Extracted records:
/-- R173, R179, R180, R182, R189, R190, R350: a store takes its data from its output queue and is in flight, or holds while the queue has none; an aggregated
store goes to the Bellows of its die instead; barm takes its operand. -/
def Obligations.StoresTakeTheirData : Prop :=
  (∀ (s : State) (o : Fin 4) (w : BitVec 4) (sp : BitVec 1) (i : BitVec 13) ps,
    let va := s.cur.st.w[w.toNat] + i.signExtend 64
    let i := Instr.st (BitVec.ofNat 3 o.val) w sp i
    Claims.gives (s.pieces .store (Claims.writeAsk sp 32) [{ pos := 0, len := 512, va := va }]) = some ps →
    (s.cur.fifo.ov[o] = [] → exec i s = .next s) ∧
    (∀ e rest, s.cur.fifo.ov[o] = e :: rest → e.ready = true → e.born ≠ s.cur.tcc →
      (s.anyRange ps = false → exec i s = Claims.entered s .store (Claims.vectorStore s.cur o ps e.val va) ps) ∧
      (s.anyRange ps = true → s.cur.st.pending = [] → s.anyHeld ps = false →
        (s.snapLines (s.pieceLines ps) = .refuse → exec i s = Claims.faults s .store 0x14 (BitVec.ofNat 64 ((s.firstShadow ps).getD va.toNat))) ∧
        ∀ s1 s2, s.snapLines (s.pieceLines ps) = .ok s1 →
          (s1.modTile s.here fun t => { t with fifo := { t.fifo with ov := t.fifo.ov.set o rest } }).storeNow s.here .plain e.val ps =
            some s2 →
          exec i s = .next (((s2.modTile s.here fun t => { t with st := { t.st with seq := t.st.seq + 1 } }).countPieces s.here ps).modTile
            s.here fun t => t.retire .store)))) ∧
  (∀ (s : State) (o : Fin 2) (w k : BitVec 4) (sp : BitVec 1) (i : BitVec 13) ps e rest,
    let va := s.cur.st.w[w.toNat] + i.signExtend 64
    let n := kindSize k.toNat
    let i := Instr.stw (BitVec.ofNat 3 (4 + o.val)) w k sp i
    Claims.gives (s.pieces .store (Claims.writeAsk sp n) [{ pos := 0, len := n, va := va }]) = some ps →
    s.cur.fifo.os[o] = e :: rest → e.ready = true → e.born ≠ s.cur.tcc →
    ((k.toNat < 4 ∨ ∀ p rest, ps = p :: rest → aggKey s s.here p none (n == 8) = none) → s.anyRange ps = false →
      exec i s = Claims.entered s .store (Claims.scalarStore s.cur .plain o ps (e.val.setWidth 4096) va) ps) ∧
    (∀ p key pa, 4 ≤ k.toNat → ps = [p] → aggKey s s.here p none (n == 8) = some (key, pa) → s.aggQueued s.here = false →
      ∃ s', exec i s = .next s' ∧ s'.cur.fifo.os = s.cur.fifo.os.set o rest ∧ s'.cur.st = s.cur.st ∧
        (s'.bellows (dieFin s.here)).arriving = (s.bellows (dieFin s.here)).arriving ++
          [(key, { pa := pa, value := e.val, tile := s.here, launch := s.cur.launch })])) ∧
  (∀ (s : State) (o : Fin 4) (w k : BitVec 4) (sp : BitVec 1) (j : Fin 2) ps e rest x xs,
    let xi : Fin 4 := ⟨2 + j.val, by omega⟩
    let base := s.cur.st.w[w.toNat]
    s.cur.fifo.x[xi] = x :: xs → x.ready = true → x.born ≠ s.cur.tcc → s.cur.fifo.ov[o] = e :: rest → e.ready = true → e.born ≠ s.cur.tcc →
    Claims.gives (s.pieces .store (Claims.writeAsk sp (kindSize k.toNat)) (Claims.gathered base (kindSize k.toNat) x.val)) = some ps →
    s.anyRange ps = false →
    let t : Tile := { s.cur with fifo := { s.cur.fifo with x := s.cur.fifo.x.set xi xs } }
    exec (.stx (BitVec.ofNat 3 o.val) w k sp (BitVec.ofNat 1 j.val)) s =
      Claims.entered s .store (Claims.vectorStore t o ps e.val base) ps) ∧
  (∀ (s : State) (o : Fin 2) (w k : BitVec 4) (sp wd : BitVec 1) (i : BitVec 13) ps e rest,
    let va := s.cur.st.w[w.toNat] + i.signExtend 64
    let n := if wd = 1 then 8 else 4
    Claims.gives (s.pieces .store (Claims.writeAsk sp n) [{ pos := 0, len := n, va := va }]) = some ps →
    s.cur.fifo.os[o] = e :: rest → e.ready = true → e.born ≠ s.cur.tcc → s.anyRange ps = false →
    (∀ p rest, ps = p :: rest → aggKey s s.here p (some k) (wd == 1) = none) →
    exec (.atn (BitVec.ofNat 3 (4 + o.val)) w k sp wd i) s = Claims.entered s .store
      (Claims.scalarStore s.cur (.atomic { op := k, wide := wd == 1, operand := e.val, compare := 0 }) o ps (e.val.setWidth 4096) va) ps) ∧
  (∀ (s : State) (f : Fin 2) (w : BitVec 4) (sp : BitVec 1) (i : BitVec 9) ps e rest,
    let va := s.cur.st.w[w.toNat] + i.setWidth 64 * 16
    Claims.gives (s.pieces .store (Claims.barAsk sp .write 64) [{ pos := 0, len := 16, va := va }]) = some ps →
    s.cur.fifo.os[f] = e :: rest → e.ready = true → e.born ≠ s.cur.tcc → s.anyRange ps = false →
    exec (.barm (BitVec.ofNat 3 (4 + f.val)) w sp i) s =
      Claims.entered s .store (Claims.scalarStore s.cur (.arm e.val) f ps 0 va) ps)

• _Assigned task_
Would you please restate all of the entries exactly?

• _Written solution_
/-- R173, R179, R180, R182, R189, R190, R350: a store takes its data from its output queue and is in flight, or holds while the queue has none; an aggregated
store goes to the Bellows of its die instead; barm takes its operand. -/
def Obligations.StoresTakeTheirData : Prop :=
  (∀ (s : State) (o : Fin 4) (w : BitVec 4) (sp : BitVec 1) (i : BitVec 13) ps,
    let va := s.cur.st.w[w.toNat] + i.signExtend 64
    let i := Instr.st (BitVec.ofNat 3 o.val) w sp i
    Claims.gives (s.pieces .store (Claims.writeAsk sp 32) [{ pos := 0, len := 512, va := va }]) = some ps →
    (s.cur.fifo.ov[o] = [] → exec i s = .next s) ∧
    (∀ e rest, s.cur.fifo.ov[o] = e :: rest → e.ready = true → e.born ≠ s.cur.tcc →
      (s.anyRange ps = false → exec i s = Claims.entered s .store (Claims.vectorStore s.cur o ps e.val va) ps) ∧
      (s.anyRange ps = true → s.cur.st.pending = [] → s.anyHeld ps = false →
        (s.snapLines (s.pieceLines ps) = .refuse → exec i s = Claims.faults s .store 0x14 (BitVec.ofNat 64 ((s.firstShadow ps).getD va.toNat))) ∧
        ∀ s1 s2, s.snapLines (s.pieceLines ps) = .ok s1 →
          (s1.modTile s.here fun t => { t with fifo := { t.fifo with ov := t.fifo.ov.set o rest } }).storeNow s.here .plain e.val ps =
            some s2 →
          exec i s = .next (((s2.modTile s.here fun t => { t with st := { t.st with seq := t.st.seq + 1 } }).countPieces s.here ps).modTile
            s.here fun t => t.retire .store)))) ∧
  (∀ (s : State) (o : Fin 2) (w k : BitVec 4) (sp : BitVec 1) (i : BitVec 13) ps e rest,
    let va := s.cur.st.w[w.toNat] + i.signExtend 64
    let n := kindSize k.toNat
    let i := Instr.stw (BitVec.ofNat 3 (4 + o.val)) w k sp i
    Claims.gives (s.pieces .store (Claims.writeAsk sp n) [{ pos := 0, len := n, va := va }]) = some ps →
    s.cur.fifo.os[o] = e :: rest → e.ready = true → e.born ≠ s.cur.tcc →
    ((k.toNat < 4 ∨ ∀ p rest, ps = p :: rest → aggKey s s.here p none (n == 8) = none) → s.anyRange ps = false →
      exec i s = Claims.entered s .store (Claims.scalarStore s.cur .plain o ps (e.val.setWidth 4096) va) ps) ∧
    (∀ p key pa, 4 ≤ k.toNat → ps = [p] → aggKey s s.here p none (n == 8) = some (key, pa) → s.aggQueued s.here = false →
      ∃ s', exec i s = .next s' ∧ s'.cur.fifo.os = s.cur.fifo.os.set o rest ∧ s'.cur.st = s.cur.st ∧
        (s'.bellows (dieFin s.here)).arriving = (s.bellows (dieFin s.here)).arriving ++
          [(key, { pa := pa, value := e.val, tile := s.here, launch := s.cur.launch })])) ∧
  (∀ (s : State) (o : Fin 4) (w k : BitVec 4) (sp : BitVec 1) (j : Fin 2) ps e rest x xs,
    let xi : Fin 4 := ⟨2 + j.val, by omega⟩
    let base := s.cur.st.w[w.toNat]
    s.cur.fifo.x[xi] = x :: xs → x.ready = true → x.born ≠ s.cur.tcc → s.cur.fifo.ov[o] = e :: rest → e.ready = true → e.born ≠ s.cur.tcc →
    Claims.gives (s.pieces .store (Claims.writeAsk sp (kindSize k.toNat)) (Claims.gathered base (kindSize k.toNat) x.val)) = some ps →
    s.anyRange ps = false →
    let t : Tile := { s.cur with fifo := { s.cur.fifo with x := s.cur.fifo.x.set xi xs } }
    exec (.stx (BitVec.ofNat 3 o.val) w k sp (BitVec.ofNat 1 j.val)) s =
      Claims.entered s .store (Claims.vectorStore t o ps e.val base) ps) ∧
  (∀ (s : State) (o : Fin 2) (w k : BitVec 4) (sp wd : BitVec 1) (i : BitVec 13) ps e rest,
    let va := s.cur.st.w[w.toNat] + i.signExtend 64
    let n := if wd = 1 then 8 else 4
    Claims.gives (s.pieces .store (Claims.writeAsk sp n) [{ pos := 0, len := n, va := va }]) = some ps →
    s.cur.fifo.os[o] = e :: rest → e.ready = true → e.born ≠ s.cur.tcc → s.anyRange ps = false →
    (∀ p rest, ps = p :: rest → aggKey s s.here p (some k) (wd == 1) = none) →
    exec (.atn (BitVec.ofNat 3 (4 + o.val)) w k sp wd i) s = Claims.entered s .store
      (Claims.scalarStore s.cur (.atomic { op := k, wide := wd == 1, operand := e.val, compare := 0 }) o ps (e.val.setWidth 4096) va) ps) ∧
  (∀ (s : State) (f : Fin 2) (w : BitVec 4) (sp : BitVec 1) (i : BitVec 9) ps e rest,
    let va := s.cur.st.w[w.toNat] + i.setWidth 64 * 16
    Claims.gives (s.pieces .store (Claims.barAsk sp .write 64) [{ pos := 0, len := 16, va := va }]) = some ps →
    s.cur.fifo.os[f] = e :: rest → e.ready = true → e.born ≠ s.cur.tcc → s.anyRange ps = false →
    exec (.barm (BitVec.ofNat 3 (4 + f.val)) w sp i) s =
      Claims.entered s .store (Claims.scalarStore s.cur (.arm e.val) f ps 0 va) ps)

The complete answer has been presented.